▶ [Data shown]
theorem execBilRegsReadSigned_keeps {x1 x2 x3 x4 s t} (h : @execBilRegsReadSigned x1 x2 x3 x4 s = .next t) : Keeps [.regs, .out, .cmd, .hbr, .bil, .win 14] s t := by
  unfold execBilRegsReadSigned at h
  have e := Host.Outcome.next.inj h
  subst e
  clear h
  show Walk true _ _ _
  try dsimp only
  repeat' first
    | (with_reducible exact Walk.refl)
    | (with_reducible apply Walk.step (k := State.reply_keeps))
    | (with_reducible apply Walk.step (k := State.bumpBy_keeps))
    | (with_reducible apply Walk.step (k := State.replyWith_keeps))
    | (with_reducible apply Walk.step (k := State.writeData_keeps))
    | (show covers _ _ = true; rfl)
    | (split)

theorem execIslandRecordAck_keeps {x1 x2 s t} (h : @execIslandRecordAck x1 x2 s = .next t) : Keeps [.regs, .seam, .evr, .bil, .win 21] s t := by
  unfold execIslandRecordAck at h
  have e := Host.Outcome.next.inj h
  subst e
  clear h
  show Walk true _ _ _
  try dsimp only
  repeat' first
    | (with_reducible exact Walk.refl)
    | (with_reducible apply Walk.step (k := State.setBil_keeps))
    | (with_reducible apply Walk.step (k := State.tagRefused_keeps))
    | (with_reducible apply Walk.ite)
    | (with_reducible refine Walk.update ?_ ?_ ?_ ?_ ?_ ?_ ?_ ?_ ?_ ?_ ?_ ?_ ?_ ?_ ?_ ?_ ?_ ?_ ?_ ?_ ?_ ?_ ?_ ?_ ?_ ?_ ?_ rfl rfl)
    | (exact .inl rfl)
    | (exact .inr rfl)
    | (show covers _ _ = true; rfl)
    | (split)

theorem execBilIntervalApply_keeps {x1 s t} (h : @execBilIntervalApply x1 s = .next t) : Keeps [.regs, .out, .seam, .hbr, .evr, .kvt, .bil, .par, .win 1, .win 13, .win 14, .win 21] s t := by
  unfold execBilIntervalApply at h
  have e := Host.Outcome.next.inj h
  subst e
  clear h
  show Walk true _ _ _
  repeat' first
    | (with_reducible exact Walk.refl)
    | (with_reducible refine Walk.step ?_ (State.takePending_keeps_of (by assumption)) ?_)
    | (with_reducible apply Walk.step (k := State.setMacFail_keeps))
    | (with_reducible apply Walk.step (k := State.applyInterval_keeps))
    | (show covers _ _ = true; rfl)
    | (split)

theorem execBilAcceptShort_keeps {x1 x2 x3 s t} (h : @execBilAcceptShort x1 x2 x3 s = .next t) : Keeps [.regs, .out, .freeCtr, .cmd, .hbr, .evr, .kvt, .bil, .win 1, .win 14, .win 21] s t := by
  unfold execBilAcceptShort at h
  have e := Host.Outcome.next.inj h
  subst e
  clear h
  show Walk true _ _ _
  try dsimp only
  repeat' first
    | (with_reducible exact Walk.refl)
    | (with_reducible apply Walk.step (k := State.authUsed_keeps))
    | (with_reducible apply Walk.step (k := State.goInForce_keeps))
    | (with_reducible apply Walk.step (k := State.log_keeps))
    | (with_reducible apply Walk.step (k := State.reply_keeps))
    | (with_reducible apply Walk.step (k := State.setLedger_keeps))
    | (with_reducible apply Walk.ite)
    | (split)
    | (with_reducible refine Walk.update ?_ ?_ ?_ ?_ ?_ ?_ ?_ ?_ ?_ ?_ ?_ ?_ ?_ ?_ ?_ ?_ ?_ ?_ ?_ ?_ ?_ ?_ ?_ ?_ ?_ ?_ ?_ rfl rfl)
    | (exact .inl rfl)
    | (exact .inr rfl)
    | (show covers _ _ = true; rfl)

theorem execBilRelease_keeps {x1 x2 x3 s t} (h : @execBilRelease x1 x2 x3 s = .next t) : Keeps [.cmd, .bil] s t := by
  unfold execBilRelease at h
  have e := Host.Outcome.next.inj h
  subst e
  clear h
  show Walk true _ _ _
  repeat' first
    | (with_reducible exact Walk.refl)
    | (with_reducible apply Walk.step (k := State.reply_keeps))
    | (with_reducible apply Walk.step (k := State.setBil_keeps))
    | (with_reducible apply Walk.step (k := State.endRestore_keeps))
    | (show covers _ _ = true; rfl)
    | (split)

theorem State.takeCopy_keeps {x1 s} : Keeps [.regs, .out, .cmd, .hbr, .evr, .kvt, .plc, .msh, .bil, .win 1, .win 13, .win 14, .win 21] s (@State.takeCopy x1 s) := by
  unfold State.takeCopy
  show Walk true _ _ _
  try dsimp only
  repeat' first
    | (with_reducible exact Walk.refl)
    | (with_reducible apply Walk.step (k := State.campConfirm_keeps))
    | (with_reducible apply Walk.step (k := State.setLedger_keeps))
    | (with_reducible apply Walk.step (k := State.setBil_keeps))
    | (show covers _ _ = true; rfl)
    | (split)

theorem execBilIntervalTake_keeps {s t} (h : @execBilIntervalTake s = .next t) : Keeps [.regs, .out, .seam, .cmd, .hbr, .evr, .kvt, .ing, .plc, .msh, .bil, .win 1, .win 13, .win 14, .win 21] s t := by
  unfold execBilIntervalTake at h
  have e := Host.Outcome.next.inj h
  subst e
  clear h
  show Walk true _ _ _
  try dsimp only
  repeat' first
    | (with_reducible exact Walk.refl)
    | (with_reducible apply Walk.step (k := State.seamSend_keeps))
    | (with_reducible apply Walk.step (k := State.setIng_keeps))
    | (with_reducible apply Walk.step (k := State.takeCopy_keeps))
    | (with_reducible apply Walk.ite)
    | (split)
    | (with_reducible refine Walk.update ?_ ?_ ?_ ?_ ?_ ?_ ?_ ?_ ?_ ?_ ?_ ?_ ?_ ?_ ?_ ?_ ?_ ?_ ?_ ?_ ?_ ?_ ?_ ?_ ?_ ?_ ?_ rfl rfl)
    | (exact .inl rfl)
    | (exact .inr rfl)
    | (show covers _ _ = true; rfl)

theorem execPartnerTokenRecord_keeps {x1 x2 x3 x4 x5 s t} (h : @execPartnerTokenRecord x1 x2 x3 x4 x5 s = .next t) : Keeps [.regs, .out, .freeCtr, .seam, .evr, .bil, .win 18, .win 21] s t := by
  unfold execPartnerTokenRecord at h
  have e := Host.Outcome.next.inj h
  subst e
  clear h
  show Walk true _ _ _
  try dsimp only
  repeat' first
    | (with_reducible exact Walk.refl)
    | (with_reducible apply Walk.step (k := State.bump_keeps))
    | (with_reducible apply Walk.step (k := State.drawn_keeps))
    | (with_reducible apply Walk.step (k := State.emit_keeps))
    | (with_reducible apply Walk.step (k := State.setLedger_keeps))
    | (with_reducible apply Walk.step (k := State.tagRefused_keeps))
    | (with_reducible apply Walk.ite)
    | (with_reducible refine Walk.update ?_ ?_ ?_ ?_ ?_ ?_ ?_ ?_ ?_ ?_ ?_ ?_ ?_ ?_ ?_ ?_ ?_ ?_ ?_ ?_ ?_ ?_ ?_ ?_ ?_ ?_ ?_ rfl rfl)
    | (exact .inl rfl)
    | (exact .inr rfl)
    | (show covers _ _ = true; rfl)
    | (split)

theorem execBilCampaignWindowOpen_keeps {x1 s t} (h : @execBilCampaignWindowOpen x1 s = .next t) : Keeps [.regs, .out, .cmd, .hbr, .evr, .tim, .kvt, .ing, .plc, .msh, .bil, .par, .win 1, .win 4, .win 7, .win 14, .win 18, .win 21] s t := by
  unfold execBilCampaignWindowOpen at h
  have e := Host.Outcome.next.inj h
  subst e
  clear h
  show Walk true _ _ _
  repeat' first
    | (with_reducible exact Walk.refl)
    | (with_reducible apply Walk.step (k := State.campOpen_keeps))
    | (with_reducible apply Walk.step (k := State.bilNotice_keeps))
    | (show covers _ _ = true; rfl)
    | (split)

theorem execTokenRequest_keeps {x1 s t} (h : @execTokenRequest x1 s = .next t) : Keeps [.regs, .out, .freeCtr, .seam, .cmd, .hbr, .evr, .tim, .kvt, .ing, .plc, .msh, .bil, .par, .win 1, .win 4, .win 7, .win 13, .win 14, .win 18, .win 21] s t := by
  unfold execTokenRequest at h
  have e := Host.Outcome.next.inj h
  subst e
  clear h
  show Walk true _ _ _
  try dsimp only
  repeat' first
    | (with_reducible exact Walk.refl)
    | (with_reducible apply Walk.step (k := State.bump_keeps))
    | (with_reducible apply Walk.step (k := State.finishAccept_keeps))
    | (with_reducible apply Walk.step (k := State.mtagFails_keeps))
    | (with_reducible refine Walk.step ?_ (State.mtagOk_keeps_of (by assumption)) ?_)
    | (with_reducible apply Walk.step (k := State.mtagOk_keeps))
    | (with_reducible refine Walk.step ?_ (State.takePending_keeps_of (by assumption)) ?_)
    | (with_reducible apply Walk.step (k := State.tokenDecide_keeps))
    | (with_reducible apply Walk.ite)
    | (split)
    | (show covers _ _ = true; rfl)

theorem execBilCampaignStart_keeps {x1 x2 s t} (h : @execBilCampaignStart x1 x2 s = .next t) : Keeps [.regs, .out, .cmd, .hbr, .evr, .tim, .kvt, .ing, .plc, .msh, .bil, .par, .win 1, .win 4, .win 7, .win 14, .win 18, .win 21] s t := by
  unfold execBilCampaignStart at h
  have e := Host.Outcome.next.inj h
  subst e
  clear h
  show Walk true _ _ _
  try dsimp only
  repeat' first
    | (with_reducible exact Walk.refl)
    | (with_reducible apply Walk.step (k := State.campOpen_keeps))
    | (with_reducible apply Walk.step (k := State.reply_keeps))
    | (with_reducible apply Walk.step (k := State.replyQueued_keeps))
    | (with_reducible apply Walk.step (k := State.setBil_keeps))
    | (with_reducible apply Walk.ite)
    | (split)
    | (with_reducible refine Walk.update ?_ ?_ ?_ ?_ ?_ ?_ ?_ ?_ ?_ ?_ ?_ ?_ ?_ ?_ ?_ ?_ ?_ ?_ ?_ ?_ ?_ ?_ ?_ ?_ ?_ ?_ ?_ rfl rfl)
    | (exact .inl rfl)
    | (exact .inr rfl)
    | (show covers _ _ = true; rfl)

theorem execBilLedgerRead_keeps {x1 x2 x3 s t} (h : @execBilLedgerRead x1 x2 x3 s = .next t) : Keeps [.out, .cmd, .hbr, .bil] s t := by
  unfold execBilLedgerRead at h
  have e := Host.Outcome.next.inj h
  subst e
  clear h
  show Walk true _ _ _
  try dsimp only
  repeat' first
    | (with_reducible exact Walk.refl)
    | (with_reducible apply Walk.step (k := State.reply_keeps))
    | (with_reducible apply Walk.step (k := State.writeData_keeps))
    | (show covers _ _ = true; rfl)
    | (split)

theorem execBilRegsReadRaw_keeps {x1 x2 x3 s t} (h : @execBilRegsReadRaw x1 x2 x3 s = .next t) : Keeps [.out, .cmd, .hbr, .bil] s t := by
  unfold execBilRegsReadRaw at h
  have e := Host.Outcome.next.inj h
  subst e
  clear h
  show Walk true _ _ _
  try dsimp only
  repeat' first
    | (with_reducible exact Walk.refl)
    | (with_reducible apply Walk.step (k := State.reply_keeps))
    | (with_reducible apply Walk.step (k := State.replyWith_keeps))
    | (with_reducible apply Walk.step (k := State.writeData_keeps))
    | (show covers _ _ = true; rfl)
    | (split)

theorem execBilCreditPush_keeps {x1 x2 x3 x4 s t} (h : @execBilCreditPush x1 x2 x3 x4 s = .next t) : Keeps [.regs, .out, .freeCtr, .seam, .cmd, .hbr, .evr, .tim, .kvt, .ing, .plc, .msh, .bil, .par, .win 1, .win 4, .win 7, .win 13, .win 14, .win 18, .win 21] s t := by
  unfold execBilCreditPush at h
  have e := Host.Outcome.next.inj h
  subst e
  clear h
  show Walk true _ _ _
  repeat' first
    | (with_reducible exact Walk.refl)
    | (with_reducible apply Walk.step (k := State.reply_keeps))
    | (with_reducible apply Walk.step (k := State.tokenDecide_keeps))
    | (with_reducible apply Walk.step (k := State.finishAccept_keeps))
    | (with_reducible apply Walk.step (k := State.replyQueued_keeps))
    | (show covers _ _ = true; rfl)
    | (split)

theorem execBilBind_keeps {x1 x2 s t} (h : @execBilBind x1 x2 s = .next t) : Keeps [.cmd, .bil] s t := by
  unfold execBilBind at h
  have e := Host.Outcome.next.inj h
  subst e
  clear h
  show Walk true _ _ _
  try dsimp only
  repeat' first
    | (with_reducible exact Walk.refl)
    | (with_reducible apply Walk.step (k := State.reply_keeps))
    | (with_reducible apply Walk.step (k := State.setLedger_keeps))
    | (with_reducible apply Walk.step (k := State.setBil_keeps))
    | (show covers _ _ = true; rfl)
    | (split)

theorem execBilCampaignDeadline_keeps {x1 s t} (h : @execBilCampaignDeadline x1 s = .next t) : Keeps [.cmd, .plc, .msh, .bil] s t := by
  unfold execBilCampaignDeadline at h
  have e := Host.Outcome.next.inj h
  subst e
  clear h
  show Walk true _ _ _
  repeat' first
    | (with_reducible exact Walk.refl)
    | (with_reducible apply Walk.step (k := State.campEnd_keeps))
    | (show covers _ _ = true; rfl)
    | (split)

theorem execBilCampaignWindowClose_keeps {x1 s t} (h : @execBilCampaignWindowClose x1 s = .next t) : Keeps [.regs, .out, .hbr, .plc, .msh, .bil, .win 1] s t := by
  unfold execBilCampaignWindowClose at h
  have e := Host.Outcome.next.inj h
  subst e
  clear h
  show Walk true _ _ _
  repeat' first
    | (with_reducible exact Walk.refl)
    | (with_reducible apply Walk.step (k := State.campPause_keeps))
    | (show covers _ _ = true; rfl)
    | (split)

theorem execBilCampaignAbort_keeps {x1 x2 s t} (h : @execBilCampaignAbort x1 x2 s = .next t) : Keeps [.cmd, .plc, .msh, .bil] s t := by
  unfold execBilCampaignAbort at h
  have e := Host.Outcome.next.inj h
  subst e
  clear h
  show Walk true _ _ _
  repeat' first
    | (with_reducible exact Walk.refl)
    | (with_reducible apply Walk.step (k := State.reply_keeps))
    | (with_reducible apply Walk.step (k := State.campEnd_keeps))
    | (show covers _ _ = true; rfl)
    | (split)

theorem execBillingGapRefill_keeps {x1 s t} (h : @execBillingGapRefill x1 s = .next t) : Keeps [.regs, .out, .hbr, .ing, .win 1, .win 8] s t := by
  unfold execBillingGapRefill at h
  have e := Host.Outcome.next.inj h
  subst e
  clear h
  show Walk true _ _ _
  try dsimp only
  repeat' first
    | (with_reducible exact Walk.refl)
    | (with_reducible apply Walk.step (k := State.bumpBy_keeps))
    | (with_reducible apply Walk.step (k := State.ingNotice_keeps))
    | (with_reducible apply Walk.step (k := State.setIng_keeps))
    | (with_reducible apply Walk.ite)
    | (with_reducible refine Walk.update ?_ ?_ ?_ ?_ ?_ ?_ ?_ ?_ ?_ ?_ ?_ ?_ ?_ ?_ ?_ ?_ ?_ ?_ ?_ ?_ ?_ ?_ ?_ ?_ ?_ ?_ ?_ rfl rfl)
    | (exact .inl rfl)
    | (exact .inr rfl)
    | (show covers _ _ = true; rfl)
    | (split)

end Sys2Proof.Machine
end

▶ [What is needed]
Copy out each line of the records above that includes "execBilIntervalApply".

▶ [Task result]
theorem execBilIntervalApply_keeps {x1 s t} (h : @execBilIntervalApply x1 s = .next t) : Keeps [.regs, .out, .seam, .hbr, .evr, .kvt, .bil, .par, .win 1, .win 13, .win 14, .win 21] s t := by
  unfold execBilIntervalApply at h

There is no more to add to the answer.